For CooperVision, we closed this fiscal year on a really strong note, exceeding the high end of our expectations, and we've entered fiscal 2022 with a robust product portfolio, new product launches, a fast-growing myopia management business, and strong fit data. To ensure we're seizing the growth opportunities in front of us, we've increased our sales force investments and will continue with our successful myopia management investment strategy. We have strong momentum. We're growing faster than the market, and we expect that to continue. Moving to CooperSurgical. Our fertility business performed exceptionally well, growing 24% year-over-year to $82 million. Strength was seen around the world and throughout our product portfolio, including from consumables, capital equipment, and genomics. One particular area of continued strength was our RI Witness platform.
This is our proprietary automated lab management system that clinics implement to maximize safety and security by optimizing their lab practices. A system like this is especially important in today's world to improve quality control and workflow management to enable social distancing and prevent mistakes such as embryo mismatches, which you unfortunately occasionally hear about. Regarding the broader fertility industry, our addressable market is approaching $2 billion, with 5%-10% long-term growth expected. It's estimated that one in eight couples has trouble getting pregnant due to a variety of factors, such as increasing maternal age, and that more than 100 million individuals worldwide suffer from infertility.
Given the improving access to treatments, increasing patient awareness, greater comfort discussing IVF, and increasing global disposable income, this industry should grow nicely for many years to come. Within our office and surgical unit, we grew 3%. Medical devices performed well, growing 20% led by our portfolio of uterine manipulators, several of our surgical devices, and our next generation Endosee Advance product line. Meanwhile, Paragard declined 17%, largely as forecasted due to buy-in activity from last quarter's price increase. Having said that, similar to what we've seen from the general IUD market, the performance was soft, likely due to COVID staffing challenges. Lastly, for CooperSurgical, we recently announced an agreement to acquire Generate Life Sciences for $1.6 billion.

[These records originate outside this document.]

-- ==== Sys2Proof/Word.lean ====
section
/-! DEFINITION. The word types of the machine: bytes of 8 bits and 16-bit words (00_scope R8). -/

namespace Sys2Proof

/-- A byte: the data width, and one cell of memory (R8, R70). -/
abbrev Byte := BitVec 8

/-- A 16-bit word: an address, the program counter, the stack pointer, a register pair (R8, R26, R28). -/
abbrev Word := BitVec 16

end Sys2Proof
end

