/-- The length of an instruction in bytes: that of its form's pattern (30_encoding R100, R110; 0 for a form that Enc does
not list, which no step runs). -/
def Enc.lengthOf (e : Enc) (i : Instr) : Nat :=
  match e.rowOf i with
  | some row => row.bytes.length
  | none => 0

/-- The bytes of an instruction under an Enc and the low byte of PswAddr; none for a form that Enc does not list. -/
def encodeWith (e : Enc) (low : Byte) (i : Instr) : List Byte :=
  match e.rowOf i with
  | some row => fillBytes low row.bytes (operands e i)
  | none => []

/-- The byte counts the source gives (30_encoding R100). -/
def listedLength : Instr → Option Nat
  | .movRegImm _ _ => some 2
  | .movSaddrImm _ _ => some 3
  | .movSfrImm _ _ => some 3
  | .movAReg _ => some 1
  | .movRegA _ => some 1
  | .movASaddr _ => some 2
  | .movSaddrA _ => some 2
  | .movASfr _ => some 2
  | .movSfrA _ => some 2
  | .movAAbs _ => some 3
  | .movAbsA _ => some 3
  | .movPswImm _ => some 3
  | .movAPsw => some 2
  | .movPswA => some 2
  | .movADe => some 1
  | .movDeA => some 1
  | .movAHl => some 1
  | .movHlA => some 1
  | .movAHlByte _ => some 2
  | .movHlByteA _ => some 2
  | .movAHlB => some 1
  | .movHlBA => some 1
  | .movAHlC => some 1
  | .movHlCA => some 1
  | .xchAReg _ => some 1
  | .xchASaddr _ => some 2
  | .xchASfr _ => some 2
  | .xchAAbs _ => some 3
  | .xchADe => some 1
  | .xchAHl => some 1
  | .xchAHlByte _ => some 2
  | .xchAHlB => some 2
  | .xchAHlC => some 2
  | .pushRp _ => none
  | .popRp _ => none
  | .pushPsw => none
  | .popPsw => none
  | .call _ => none
  | .callf _ => none
  | .callt _ => none
  | .ret => none
  | .reti => none
  | .retb => none
  | .brk => none
  | .sel _ => none
  | .ei => none
  | .di => none
  | .mov1PswCy _ => none
  | .mov1CyPsw _ => none
  | .and1CyPsw _ => none
  | .or1CyPsw _ => none
  | .xor1CyPsw _ => none
  | .set1Psw _ => none
  | .clr1Psw _ => none
  | .btPsw _ _ => none
  | .bfPsw _ _ => none
  | .btclrPsw _ _ => none
  | .stop => none
  | .halt => none

/-! ## The default of Enc -/

/-- A pattern byte without a field. -/
def fixed (value : Byte) : EncByte := .bits 0xFF#8 value

/-- The patterns of the MOV forms (R109). The PSW rows stand before the short direct rows they are instances of (R108). -/
def movRows : List EncRow := [
  { form := .movRegImm .x 0, bytes := [.bits 0xF8#8 0xA0#8, .operand] },
  { form := .movPswImm 0, bytes := [fixed 0x11#8, .pswLow, .operand] },
  { form := .movSaddrImm 0 0, bytes := [fixed 0x11#8, .operand, .operand] },
  { form := .movSfrImm 0 0, bytes := [fixed 0x13#8, .operand, .operand] },
  { form := .movAReg .x, bytes := [.bits 0xF8#8 0x60#8] },
  { form := .movRegA .x, bytes := [.bits 0xF8#8 0x70#8] },
  { form := .movAPsw, bytes := [fixed 0xF0#8, .pswLow] },
  { form := .movASaddr 0, bytes := [fixed 0xF0#8, .operand] },
  { form := .movPswA, bytes := [fixed 0xF2#8, .pswLow] },
  { form := .movSaddrA 0, bytes := [fixed 0xF2#8, .operand] },
  { form := .movASfr 0, bytes := [fixed 0xF4#8, .operand] },
  { form := .movSfrA 0, bytes := [fixed 0xF6#8, .operand] },
  { form := .movAAbs 0, bytes := [fixed 0x8E#8, .operand, .operand] },
  { form := .movAbsA 0, bytes := [fixed 0x9E#8, .operand, .operand] },
  { form := .movADe, bytes := [fixed 0x85#8] },
  { form := .movDeA, bytes := [fixed 0x95#8] },
  { form := .movAHl, bytes := [fixed 0x87#8] },
  { form := .movHlA, bytes := [fixed 0x97#8] },
  { form := .movAHlByte 0, bytes := [fixed 0xAE#8, .operand] },
  { form := .movHlByteA 0, bytes := [fixed 0xBE#8, .operand] },
  { form := .movAHlB, bytes := [fixed 0xAB#8] },
  { form := .movHlBA, bytes := [fixed 0xBB#8] },
  { form := .movAHlC, bytes := [fixed 0xAA#8] },
  { form := .movHlCA, bytes := [fixed 0xBA#8] } ]

/-- The patterns of the XCH forms (R109). -/
def xchRows : List EncRow := [
  { form := .xchAReg .x, bytes := [.bits 0xF8#8 0x30#8] },
  { form := .xchASaddr 0, bytes := [fixed 0x83#8, .operand] },
  { form := .xchASfr 0, bytes := [fixed 0x93#8, .operand] },
  { form := .xchAAbs 0, bytes := [fixed 0xCE#8, .operand, .operand] },
  { form := .xchADe, bytes := [fixed 0x05#8] },
  { form := .xchAHl, bytes := [fixed 0x07#8] },
  { form := .xchAHlByte 0, bytes := [fixed 0xDE#8, .operand] },
  { form := .xchAHlB, bytes := [fixed 0x31#8, fixed 0x8B#8] },
  { form := .xchAHlC, bytes := [fixed 0x31#8, fixed 0x8A#8] } ]

/-- The patterns of the stack instructions, calls, returns and BRK (R110). -/
def stackRows : List EncRow := [
  { form := .pushRp .ax, bytes := [.bits 0xF9#8 0xB1#8] },
  { form := .popRp .ax, bytes := [.bits 0xF9#8 0xB0#8] },
  { form := .pushPsw, bytes := [fixed 0x22#8] },
  { form := .popPsw, bytes := [fixed 0x23#8] },
  { form := .call 0, bytes := [fixed 0x9A#8, .operand, .operand] },
  { form := .callf 0, bytes := [.bits 0x8F#8 0x0C#8, .operand] },
  { form := .callt 0, bytes := [.bits 0xC1#8 0xC1#8] },
  { form := .ret, bytes := [fixed 0xAF#8] },
  { form := .reti, bytes := [fixed 0x8F#8] },
  { form := .retb, bytes := [fixed 0x9F#8] },
  { form := .brk, bytes := [fixed 0xBF#8] } ]

/-- The patterns of the CPU control and 1-bit instructions (R110). EI and DI stand before the forms that share their
bytes (R114). -/
def bitRows : List EncRow := [
  { form := .sel 0, bytes := [fixed 0x61#8, .bits 0xD7#8 0xD0#8] },
  { form := .ei, bytes := [fixed 0x7A#8, .pswLow] },
  { form := .di, bytes := [fixed 0x7B#8, .pswLow] },
  { form := .set1Psw 0, bytes := [.bits 0x8F#8 0x0A#8, .pswLow] },
  { form := .clr1Psw 0, bytes := [.bits 0x8F#8 0x0B#8, .pswLow] },
  { form := .mov1PswCy 0, bytes := [fixed 0x71#8, .bits 0x8F#8 0x01#8, .pswLow] },
  { form := .mov1CyPsw 0, bytes := [fixed 0x71#8, .bits 0x8F#8 0x04#8, .pswLow] },
  { form := .and1CyPsw 0, bytes := [fixed 0x71#8, .bits 0x8F#8 0x05#8, .pswLow] },
  { form := .or1CyPsw 0, bytes := [fixed 0x71#8, .bits 0x8F#8 0x06#8, .pswLow] },
  { form := .xor1CyPsw 0, bytes := [fixed 0x71#8, .bits 0x8F#8 0x07#8, .pswLow] },
  { form := .btPsw 0 0, bytes := [.bits 0x8F#8 0x8C#8, .pswLow, .operand] },
  { form := .bfPsw 0 0, bytes := [fixed 0x31#8, .bits 0x8F#8 0x03#8, .pswLow, .operand] },
  { form := .btclrPsw 0 0, bytes := [fixed 0x31#8, .bits 0x8F#8 0x01#8, .pswLow, .operand] },
  { form := .stop, bytes := [fixed 0x71#8, fixed 0x00#8] },
  { form := .halt, bytes := [fixed 0x71#8, fixed 0x10#8] } ]

/-- The default address of a short direct operand byte (R104; PRESUMED, log 1). -/
def defaultSaddr (b : Nat) : Word := BitVec.ofNat 16 (if 0x20 ≤ b then 0xFE00 + b else 0xFF00 + b)

/-- The default of Enc: spec/opcode_table.json (00_scope R9; PRESUMED, log 1, unsafe). -/
def defaultEnc : Enc where
  rows := movRows ++ xchRows ++ stackRows ++ bitRows
  regs := [.x, .a, .c, .b, .e, .d, .l, .h]
  pairs := [.ax, .bc, .de, .hl]
  saddr := (List.range 256).map defaultSaddr
  sfr := (List.range 256).map fun f => BitVec.ofNat 16 (0xFF00 + f)

/-- The default of the low byte of PswAddr, FF1EH (00_scope R9; PRESUMED, log 3, unsafe). -/
def defaultPswLow : Byte := 0x1E#8

/-- The decoder under the defaults. -/
def decode (bs : List Byte) : Decoded := decodeWith defaultEnc defaultPswLow bs

/-- The encoder under the defaults. -/
def encode (i : Instr) : List Byte := encodeWith defaultEnc defaultPswLow i

/-- The four bytes an instruction word of `nbits` bits stands for: spec/opcode_table.json writes a row's bits as one
number with the first byte leftmost, so the first byte is the top eight of the `nbits` bits (98_reader; log 2); the
bytes after them are zero. -/
def tableBytes (nbits w : Nat) : List Byte :=
  let n := nbits / 8
  let byteAt (k : Nat) : Byte := if k < n then BitVec.ofNat 8 (w / 2 ^ (8 * (n - 1 - k))) else 0#8
  [byteAt 0, byteAt 1, byteAt 2, byteAt 3]

/-- The instruction the decoder reads from an instruction word of spec/opcode_table.json. -/
def decodeTableWord (nbits w : Nat) : Option Instr :=
  match decode (tableBytes nbits w) with
  | .ok (i, _) => some i
  | .error _ => none

end Sys2Proof
end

Many of you may know this company as a cord blood storage business, but they've done a phenomenal job expanding over the years, and this business is now a great strategic fit for CooperSurgical as they're a leader in donor egg and sperm and cryopreservation services for fertility treatments, as well as being a leader in cord blood and cord tissue storage, which is an excellent fit with our labor and delivery group. We have an investor presentation on our website that summarizes the deal, but let me provide some additional color. Roughly one-third of the business is in fertility, which we estimate will grow 5%-10% long term, supported by general industry growth.
Meanwhile, combining Generate's offerings with our existing portfolio allows us to leverage our infrastructure, launch new products, and go international to accelerate growth beyond this range. Two-thirds of the business is in cord blood and cord tissue storage, which we expect to grow 3%-5% long-term. This is driven by increasing demand for cord tissue stem cells due to optimism around the significant number of clinical trials using these stem cells for regenerative medicine. Consolidated, this business offers long-term sustainable growth of 4%-6%, and we believe there are opportunities to push that range higher with potential revenue synergies as we leverage our expertise. To finish, let me make a few comments on fiscal 2022. Introducing annual guidance in today's world is a challenge, given COVID uncertainties.

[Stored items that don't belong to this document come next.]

-- ==== Sys2Proof/Machine/Mov.lean ====
section
/-! DEFINITION. The meanings of the MOV forms (40_data_transfer R131 to R154; no flag but by writing PSW: log 32). -/

namespace Sys2Proof.Machine

/-- `MOV r, #byte` (40 R131). -/
def execMovRegImm (r : Reg) (d : Byte) (s : State) : Host.Outcome State Fault Refusal :=
  .next ((s.setReg r d).jump (s.nextPc (.movRegImm r d)) false)

/-- `MOV saddr, #byte` (40 R132). -/
def execMovSaddrImm (b d : Byte) (s : State) : Host.Outcome State Fault Refusal :=
  s.store (s.saddrAddr b) d (s.nextPc (.movSaddrImm b d))

/-- `MOV sfr, #byte` (40 R133). -/
def execMovSfrImm (f d : Byte) (s : State) : Host.Outcome State Fault Refusal :=
  s.store (s.sfrAddr f) d (s.nextPc (.movSfrImm f d))

/-- `MOV A, r` (40 R134). -/
def execMovAReg (r : Reg) (s : State) : Host.Outcome State Fault Refusal :=
  .next ((s.setReg .a (s.reg r)).jump (s.nextPc (.movAReg r)) false)

/-- `MOV r, A` (40 R135). -/
def execMovRegA (r : Reg) (s : State) : Host.Outcome State Fault Refusal :=
  .next ((s.setReg r (s.reg .a)).jump (s.nextPc (.movRegA r)) false)

/-- `MOV A, saddr` (40 R136). -/
def execMovASaddr (b : Byte) (s : State) : Host.Outcome State Fault Refusal :=
  s.loadA (s.saddrAddr b) (s.nextPc (.movASaddr b))

/-- `MOV saddr, A` (40 R137). -/
def execMovSaddrA (b : Byte) (s : State) : Host.Outcome State Fault Refusal :=
  s.store (s.saddrAddr b) (s.reg .a) (s.nextPc (.movSaddrA b))

/-- `MOV A, sfr` (40 R138). -/
def execMovASfr (f : Byte) (s : State) : Host.Outcome State Fault Refusal :=
  s.loadA (s.sfrAddr f) (s.nextPc (.movASfr f))

/-- `MOV sfr, A` (40 R139). -/
def execMovSfrA (f : Byte) (s : State) : Host.Outcome State Fault Refusal :=
  s.store (s.sfrAddr f) (s.reg .a) (s.nextPc (.movSfrA f))

/-- `MOV A, !addr16` (40 R140). -/
def execMovAAbs (addr : Word) (s : State) : Host.Outcome State Fault Refusal :=
  s.loadA addr (s.nextPc (.movAAbs addr))

/-- `MOV !addr16, A` (40 R141). -/
def execMovAbsA (addr : Word) (s : State) : Host.Outcome State Fault Refusal :=
  s.store addr (s.reg .a) (s.nextPc (.movAbsA addr))

/-- `MOV PSW, #byte` (40 R142). -/
def execMovPswImm (d : Byte) (s : State) : Host.Outcome State Fault Refusal :=
  .next ((s.setPsw d).jump (s.nextPc (.movPswImm d)) true)

/-- `MOV A, PSW` (40 R143). -/
def execMovAPsw (s : State) : Host.Outcome State Fault Refusal :=
  .next ((s.setReg .a s.psw).jump (s.nextPc .movAPsw) true)

/-- `MOV PSW, A`: the A of the bank selected before (40 R144). -/
def execMovPswA (s : State) : Host.Outcome State Fault Refusal :=
  .next ((s.setPsw (s.reg .a)).jump (s.nextPc .movPswA) true)

/-- `MOV A, [DE]` (40 R145). -/
def execMovADe (s : State) : Host.Outcome State Fault Refusal :=
  s.loadA s.deAddr (s.nextPc .movADe)

/-- `MOV [DE], A` (40 R146). -/
def execMovDeA (s : State) : Host.Outcome State Fault Refusal :=
  s.store s.deAddr (s.reg .a) (s.nextPc .movDeA)

/-- `MOV A, [HL]` (40 R147). -/
def execMovAHl (s : State) : Host.Outcome State Fault Refusal :=
  s.loadA s.hlAddr (s.nextPc .movAHl)

/-- `MOV [HL], A` (40 R148). -/
def execMovHlA (s : State) : Host.Outcome State Fault Refusal :=
  s.store s.hlAddr (s.reg .a) (s.nextPc .movHlA)

/-- `MOV A, [HL + byte]` (40 R149). -/
def execMovAHlByte (d : Byte) (s : State) : Host.Outcome State Fault Refusal :=
  s.loadA (s.hlByteAddr d) (s.nextPc (.movAHlByte d))

/-- `MOV [HL + byte], A` (40 R150). -/
def execMovHlByteA (d : Byte) (s : State) : Host.Outcome State Fault Refusal :=
  s.store (s.hlByteAddr d) (s.reg .a) (s.nextPc (.movHlByteA d))

/-- `MOV A, [HL + B]` (40 R151). -/
def execMovAHlB (s : State) : Host.Outcome State Fault Refusal :=
  s.loadA s.hlBAddr (s.nextPc .movAHlB)

/-- `MOV [HL + B], A` (40 R152). -/
def execMovHlBA (s : State) : Host.Outcome State Fault Refusal :=
  s.store s.hlBAddr (s.reg .a) (s.nextPc .movHlBA)

/-- `MOV A, [HL + C]` (40 R153). -/
def execMovAHlC (s : State) : Host.Outcome State Fault Refusal :=
  s.loadA s.hlCAddr (s.nextPc .movAHlC)

/-- `MOV [HL + C], A` (40 R154). -/
def execMovHlCA (s : State) : Host.Outcome State Fault Refusal :=
  s.store s.hlCAddr (s.reg .a) (s.nextPc .movHlCA)

end Sys2Proof.Machine
end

Regardless, our organic revenue growth is strong, and we expect that to continue. We're investing in product launches, and we're doing that intelligently by leveraging our operations to ensure we receive strong returns. I believe CooperVision is the most innovative company in the contact lens space today, with leading products in myopia management and the broadest product offerings in the market, and CooperSurgical is in an extremely exciting position led by our fertility business. As a company, we remain on a steady upward trend, and we see that continuing for fiscal 2022 and many years beyond. With that, I'll turn the call over to Brian.
Thank you, Al, and good afternoon, everyone. Most of my commentary will be on a non-GAAP basis, so please refer to our earnings release for a reconciliation of GAAP to non-GAAP results. Fourth quarter consolidated revenues increased 11% year-over-year and also 11% in constant currency to $759 million. Consolidated gross margin decreased year-over-year by 20 basis points to 67.5%, driven primarily by currency, partially offset by lower manufacturing costs at CooperVision. Operating expenses grew 16% as strategic investments in sales and marketing to support myopia management and fertility continued. Within this, we did see slightly higher than initially forecasted investments for SightGlass Vision and MiSight in China, along with elevated distribution costs tied to higher demand of direct shipments.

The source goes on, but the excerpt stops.